Computer software, as well as computer and data services, made up more than $620 million in exports from Washington state to the UK in 2017. 4 These segments have grown substantially in the last few years, and the US and the UK are among each other’s largest e-commerce markets. Current trade negotiations may present an opportunity for the UK to align its privacy standards more closely to those in the US, although the UK government has stated that it will continue to follow the EU General Data Protection Regulation as it stands. 

The leadup to trade negotiations hit a snag when the UK passed a 2% digital services tax in 2018. The tax went into effect in April 2020 and applies to firms with global sales of more than $624 million (£500 million) and over $31.7 million (£25m) in the UK. US officials have criticized the tax as largely targeting American firms. Digital trade is a major focus of the UK’s negotiating objectives, and the US is using current talks to push for the tax’s repeal.

This new flexibility to adopt US standards may also apply to food regulations. This is a difficult issue for the UK government, which must balance reducing tariffs with the interests of domestic farmers and consumers. The EU also has stricter guidelines on genetically modified food products. Changing these restrictions could increase access for Washington farmers. A major question that will be addressed in these negotiations is the extent of the UK’s market reorientation away from the European Union, with the potential of greater alignment and harmonization of standards and regulations between the two nations. The extent to which the United Kingdom retains its current European food standards or makes a decisive shift to acceptance of US standards could impact US and Washington state agriculture trade with the UK.

This longstanding European approach to regulatory issues, including food safety regulations and technical barriers to trade, has impacted agricultural trade between the US and Europe. Many US agriculture interests including farmers and ranchers in Washington state, have historically felt their input has been marginalized in regulatory discussions and decisions with the hope that this will not be the case in the US-UK negotiations.

Trade barriers and transportation costs have also impacted agriculture trade between Europe and the US and efforts to remove barriers and create a level playing field for Washington farmers and ranchers will impact some Washington state commodities more than others.

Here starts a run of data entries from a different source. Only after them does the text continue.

/-- P4 step 2: a write while CP15SDISABLE2 is high is Undefined. -/
theorem test_mcrT32_cp15sdisable2 :
    faultOf (exec (.mcrT32 6#4)
      (st cfgFull (ctxAt .el3 true false false 0 0 true .high) 0x00108000#32 6#4 0x0000C000#32)) =
      some .undefined := by decide

/-- A32, R14 is admitted; A28 to A31: 13, 15, a condition, Debug state are refused; R67, D6: so is T32 inside an IT block. -/
theorem test_refusals :
    regAfter (exec (.mrcA32 0b1110#4 14#4) (st cfgFull resetCtx 5#32 14#4 0#32)) 14#4 = some 5#32 ∧
      refusalOf (exec (.mrcA32 0b1110#4 13#4) State.reset) = some (.rtNotAdmitted 13#4) ∧
      refusalOf (exec (.mcrT32 15#4) State.reset) = some (.rtNotAdmitted 15#4) ∧
      refusalOf (exec (.mcrA32 0b0001#4 0#4) State.reset) = some (.conditionNotAlways 0b0001#4) ∧
      refusalOf (exec (.mrcT32 0#4) { State.reset with itCond := some 0b0001#4 }) = some (.insideItBlock 0b0001#4) ∧
      refusalOf (exec (.mcrT32 0#4) { State.reset with itCond := some 0b1110#4 }) = some (.insideItBlock 0b1110#4) ∧
      refusalOf (exec (.mrcT32 0#4) { State.reset with ctx := { resetCtx with debugState := true } }) =
        some .debugState := by decide

/-- A2, A4, A8, A10, A13, A15, A18 in order. -/
theorem test_privilege_arms :
    [ctxAt .el0 true true false 1 1 false .low, ctxAt .el2 true true false 1 0 false .low,
     ctxAt .el1 false true false 1 0 true .low, ctxAt .el1 false true true 0 1 true .low,
     ctxAt .el1 true true false 0 0 true .low, ctxAt .el1 true false false 0 0 false .low,
     ctxAt .el1 true true true 0 0 true .low].map
      (fun x => faultOf (exec (.mcrA32 0b1110#4 0#4) (st cfgFull x 0#32 0#4 0#32))) =
    [some .undefined, some .undefined, some (.sysAccessTrapA64 .el2 3), some (.hypTrap 3),
     some (.sysAccessTrapA64 .el2 3), some (.sysAccessTrapA64 .el3 3), some .undefined] := by decide

/-- A22, A23, A26, A27: the absent register. -/
theorem test_absent_register :
    [ctxAt .el3 true false false 0 0 false .low, ctxAt .el0 false false false 0 0 false .low,
     ctxAt .el1 true true false 0 0 false .low, ctxAt .el1 true false false 1 1 false .low].map
      (fun x => faultOf (exec (.mrcT32 0#4) (st cfgA64only x 0#32 0#4 0#32))) =
    [some .undefined, some .undefined, some .undefined, some .undefined] := by decide

/-! Steps. -/

/-- From reset, the table's T32 rows run as the first instruction; the program counter moves by 4 (R50). -/
theorem test_step_runs_table_words :
    regAfter (step (State.reset.withFetchWord 32 0xEE110F33)) 15#4 = some 4#32 ∧
      sdcrAfter (step (State.reset.withFetchWord 32 0xEE010F33)) = some 0#32 ∧
      refusalOf (step (State.reset.withFetchWord 32 0x0E110F33)) = some (.conditionNotAlways 0#4) := by decide

/-- P1 step 1: the whole word written, the old value stale. -/
theorem test_step_mcr_boot :
    (match step ((st cfgFull resetCtx 7#32 0#4 0xFFFFFFFF#32).withFetchWord 32 0xEE010F33) with
      | .next t => t.sdcr == 0x18BEC000#32 && t.stale == [7#32] && t.pc == 4#32
      | .fault _ => false
      | .refused _ => false) = true := by decide

/-- R98: reset. -/
theorem test_step_reset :
    sdcrAfter (step { State.reset with
      cfg := { cfgFull with sdcrReset := 0x8000#32 }, sdcr := 1#32, stale := [3#32], schedule := [.reset] }) =
      some 0x8000#32 := by decide

/-! Effective values (X1 to X8) and predicates (Q), with nothing stale. -/

/-- The state of a predicate vector. -/
def qst (c : Config) (x : Ctx) (sdcr : Word) : State := { State.reset with cfg := c, ctx := x, sdcr := sdcr }

/-- X2, X3, X5, X7, X8. -/
theorem test_effective_values :
    answer (qst cfgFull resetCtx 0x18BEC000#32) (.effBit .mtpme) = .ok (.effBit (.value 1)) ∧
      answer (qst cfgMin resetCtx 0x0010C000#32) (.effBit .ttrf) = .ok (.effBit .noControl) ∧
      answer (qst cfgNoEL3 resetCtx 0) .effSpd = .ok (.effSpd (.value 3)) ∧
      answer (qst cfgA64only resetCtx 0) (.effBit .edad) = .ok (.effBit .noMeaning) ∧
      answer (qst { cfgMin with haveEL3 := false, el3AArch32Capable := false } resetCtx 0) (.effBit .edad) =
        .ok (.effBit (.value 1)) := by decide

/-- D19: no value while EL3 is using AArch64, but `NoControl` stays (log 22). -/
theorem test_effective_values_aarch64 :
    let x : Ctx := { resetCtx with el3AArch32 := false }
    answer (qst cfgFull x 0x18BEC000#32) (.effBit .mtpme) = .ok (.effBit .noMeaning) ∧
      answer (qst cfgFull x 0x18BEC000#32) .effSpd = .ok (.effSpd .noMeaning) ∧
      answer (qst cfgMin x 0) (.effBit .ttrf) = .ok (.effBit .noControl) := by decide

/-- Q1, Q3, Q4, Q5. -/
theorem test_mtpme :
    answer (qst cfgFull { resetCtx with pmevtyperMT := [3] } 0) (.pmevtyperMT 3) = .ok (.bit 0) ∧
      answer (qst { cfgFull with impdefMtpmeAffinity := true }
        { resetCtx with pmevtyperMT := [3], otherPeMtpmuDisabled := true } 0x10000000#32) (.pmevtyperMT 3) =
        .ok (.bit 0) ∧
      answer (qst cfgFull { resetCtx with pmevtyperMT := [3], otherPeMtpmuDisabled := true } 0x10000000#32)
        (.pmevtyperMT 3) = .ok (.bit 1) ∧
      answer (qst cfgMin { resetCtx with pmevtyperMT := [0] } 0) (.pmevtyperMT 0) = .ok (.bit 1) := by decide

/-- The configuration of Q6 to Q11. -/
def cfgDcc : Config := { cfgFull with dccTrappedRegs := [.other 1, .other 2], dccDebugExemptRegs := [.other 2] }

/-- Q6 to Q9, Q33 to Q35 as steps. -/
theorem test_monitor_traps :
    [ (cfgDcc, 0x08000000#32, false, false, RegName.other 2), (cfgDcc, 0x08000000#32, false, true, RegName.other 2),
      (cfgDcc, 0x08000000#32, false, true, RegName.other 1), (cfgDcc, 0x08000000#32, true, false, RegName.other 2),
      (cfgTRF, 0x00080000#32, false, false, RegName.trfcr), (cfgTRF, 0x00080000#32, false, true, RegName.htrfcr),
      (cfgTRF, 0x00080000#32, true, false, RegName.trfcr) ].map
      (fun (c, v, monitor, debug, r) =>
        (faultOf (guardedAccess ⟨r, true⟩
          (qst c { resetCtx with monitorMode := monitor, debugState := debug } v))).isSome) =
    [true, false, true, false, true, true, false] := by decide

/-- Q13 to Q15, Q58. -/
theorem test_sccd :
    answer (qst cfgFull { resetCtx with el := .el1 } 0x00800000#32) .pmccntrProhibitedBySccd = .ok (.truth true) ∧
      answer (qst cfgFull { resetCtx with el := .el1, secure := false } 0x00800000#32) .pmccntrProhibitedBySccd =
        .ok (.truth false) ∧
      answer (qst cfgFull { resetCtx with secure := false } 0x00800000#32) .pmccntrProhibitedBySccd =
        .ok (.truth true) ∧
      answer (qst cfgFull resetCtx 0x00800000#32) .pmccntrStopped = .ok (.truth true) := by decide

/-- Q17, Q18, Q19, Q20, Q21, Q22. -/
theorem test_epmad :
    [ (cfgFull, false, true), (cfgFull, false, false), (cfgFull, true, true), (cfgPMU, false, false),
      (cfgPMU, true, false), (cfgPMUnoExt, false, true) ].map
      (fun (c, ovr, ns) => answer (qst c { resetCtx with authEpmadOverride := ovr } 0x00200000#32) (.extPmuForbidden ns)) =
    [true, false, true, true, false, false].map (fun b => Except.ok (Answer.truth b)) := by decide

/-- Q23 to Q29, Q31. -/
theorem test_edad :
    [ (cfgFull, false, DebugClass.breakpoint, true), (cfgFull, false, .oslarEL1, false),
      (cfgFull, false, .otherDebug, true), (cfgV82, false, .watchpoint, false), (cfgV82, true, .oslarEL1, false),
      (cfgMin, false, .oslarEL1, false), ({ cfgMin with impdefEdadBlocksOslar := true }, false, .oslarEL1, false),
      (cfgMin, true, .breakpoint, false) ].map
      (fun (c, ovr, cls, ns) =>
        answer (qst c { resetCtx with authEdadOverride := ovr } 0x00100000#32) (.extDebugForbidden cls ns)) =
    [true, false, false, true, false, false, true, false].map (fun b => Except.ok (Answer.truth b)) := by decide

/-- Q37 to Q40. -/
theorem test_ste :
    [ (0x00000000#32, true, false), (0x00000000#32, true, true), (0x00040000#32, true, false),
      (0x00000000#32, false, false) ].map
      (fun (v, sec, ovr) =>
        answer (qst cfgTRF { resetCtx with secure := sec, authSteOverride := ovr } v) .secureTraceProhibited) =
    [true, false, false, false].map (fun b => Except.ok (Answer.truth b)) := by decide

/-- Q41 to Q47: event counting, and PMCCNTR. -/
theorem test_spme :
    [ (cfgV82, 0x00000000#32, true, 0#1, false), (cfgV82, 0x00000000#32, true, 1#1, true),
      (cfgV82, 0x00020000#32, true, 1#1, false), (cfgV82, 0x00000000#32, false, 1#1, false),
      (cfgPMU, 0x00000000#32, true, 1#1, false), (cfgPMU, 0x00000000#32, true, 1#1, true),
      (cfgPMU, 0x00000000#32, true, 0#1, false) ].map
      (fun (c, v, sec, dp, auth) =>
        let s := qst c { resetCtx with secure := sec, pmcrDP := dp, extSecNoninvasiveDbgEn := auth } v
        (answer s .eventCountingProhibited, answer s .pmccntrDisabledBySpme)) =
    [(true, false), (true, true), (false, false), (false, false), (true, true), (false, false), (true, false)].map
      (fun (a, b) => (Except.ok (Answer.truth a), Except.ok (Answer.truth b))) := by decide

/-- Q49 to Q55: debug exceptions from EL3, and from Secure EL0. -/
theorem test_spd :
    [ (0x00000000#32, true, 0#1), (0x00000000#32, false, 0#1), (0x00000000#32, false, 1#1), (0x00004000#32, true, 0#1),
      (0x00008000#32, true, 0#1), (0x00008000#32, true, 1#1), (0x0000C000#32, false, 0#1) ].map
      (fun (v, auth, suiden) =>
        let s := qst cfgFull { resetCtx with authEl3DebugEnable := auth, sderSUIDEN := suiden } v
        (answer s .el3DebugExceptionsEnabled, answer s .secureEL0DebugExceptionsEnabled)) =
    [(true, true), (false, false), (false, true), (true, true), (false, false), (false, true), (true, true)].map
      (fun (a, b) => (Except.ok (Answer.truth a), Except.ok (Answer.truth b))) := by decide

/-! Synchronisation (Y): what an indirect read may see. -/

/-- Y4: two writes leave both old values stale. -/
theorem test_stale_after_two_writes :
    staleInsert 0x00008000#32 (staleInsert 0x0000C000#32 []) = [0x00008000#32, 0x0000C000#32] := by decide

/-- Y5: a synchronising step empties `Stale`; another does not. -/
theorem test_synchronising_step :
    [StepKind.isb, StepKind.other 0].map (fun k =>
      match step { State.reset with
        stale := [1#32]
        schedule := [.enclosing k ⟨8#32, Vector.replicate 15 0#32, .a32, none, []⟩] } with
      | .next t => (t.stale, t.pc)
      | .fault _ => ([], 0#32)
      | .refused _ => ([], 0#32)) = [([], 8#32), ([1#32], 8#32)] := by decide

/-! Witnesses: for each statement with hypotheses, a state that meets them all. -/

/-- A state at EL3 that holds an instruction's encoding at its program counter. -/
def holding (i : Instr) : State :=
  { State.reset with mem := memWriteBytes [] 0#32 (encode i), iset := i.iset }

theorem witness_admitsAccess :
    State.reset.admitsAccess (.mrcA32 0b1110#4 14#4) ∧ State.reset.admitsAccess (.mcrA32 0b1110#4 0#4) ∧
      State.reset.admitsAccess (.mrcT32 14#4) ∧ State.reset.admitsAccess (.mcrT32 0#4) := by
  decide

theorem witness_MrcCompletesAndCopiesSdcr :
    (12#4).toNat < 15 ∧ State.reset.admitsAccess (.mrcA32 0b1110#4 12#4) ∧
      State.reset.admitsAccess (.mrcT32 12#4) := by
  decide

theorem witness_McrCompletesAndStores :
    (12#4).toNat < 15 ∧ State.reset.ctx.cp15sdisable2 = .low ∧ State.reset.admitsAccess (.mcrA32 0b1110#4 12#4) ∧
      State.reset.admitsAccess (.mcrT32 12#4) := by
  decide

/-- With data whose SPD is reserved, and with data whose SPD is not. -/
theorem witness_McrStoresEachBitAsWritten :
    let i := Instr.mcrT32 14#4
    let s := st cfgFull resetCtx 0#32 14#4 0x00004000#32
    let u := st cfgFull resetCtx 0#32 14#4 0x0000C000#32
    (rtOf i).toNat < 15 ∧ isWrite i = true ∧ s.admitsAccess i ∧ s.ctx.cp15sdisable2 = .low ∧
      spdBits (s.readX 14#4) = 0b01#2 ∧ u.admitsAccess i ∧ u.ctx.cp15sdisable2 = .low ∧
      spdBits (u.readX 14#4) ≠ 0b01#2 := by
  decide

theorem witness_MrcFrame :
    (∃ t, isWrite (.mrcA32 0b1110#4 3#4) = false ∧ exec (.mrcA32 0b1110#4 3#4) State.reset = .next t) ∧
      ∃ t, isWrite (.mrcT32 3#4) = false ∧ exec (.mrcT32 3#4) State.reset = .next t :=
  ⟨⟨_, rfl, rfl⟩, ⟨_, rfl, rfl⟩⟩

theorem witness_McrFrame :
    (∃ t, isWrite (.mcrA32 0b1110#4 3#4) = true ∧ exec (.mcrA32 0b1110#4 3#4) State.reset = .next t) ∧
      ∃ t, isWrite (.mcrT32 3#4) = true ∧ exec (.mcrT32 3#4) State.reset = .next t :=
  ⟨⟨_, rfl, rfl⟩, ⟨_, rfl, rfl⟩⟩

Washington state fruits and vegetables, including potatoes, apples, cherries and pears, are currently impacted by European tariffs. Removing these barriers through a US-UK FTA can potentially create new opportunities for Washington state exporters. For example, the total value of Washington apple exports to the EU in 2019 was $1,270,864 with the UK accounting for almost all of that. Beyond fruits and vegetables, the US exports over $1 billion worth of fish and seafood products to the EU each year, with Washington state second only to Alaska with $302 million in exports. The UK was the leading market for Washington seafood products last year ($50 million.) The US wine industry, in which Washington state is a leading producer, also faces EU tariffs on imported wine and is another potential growth area with a new trade accord.

WCIT-UK-FTA-Study-2

To download the full report, please click here.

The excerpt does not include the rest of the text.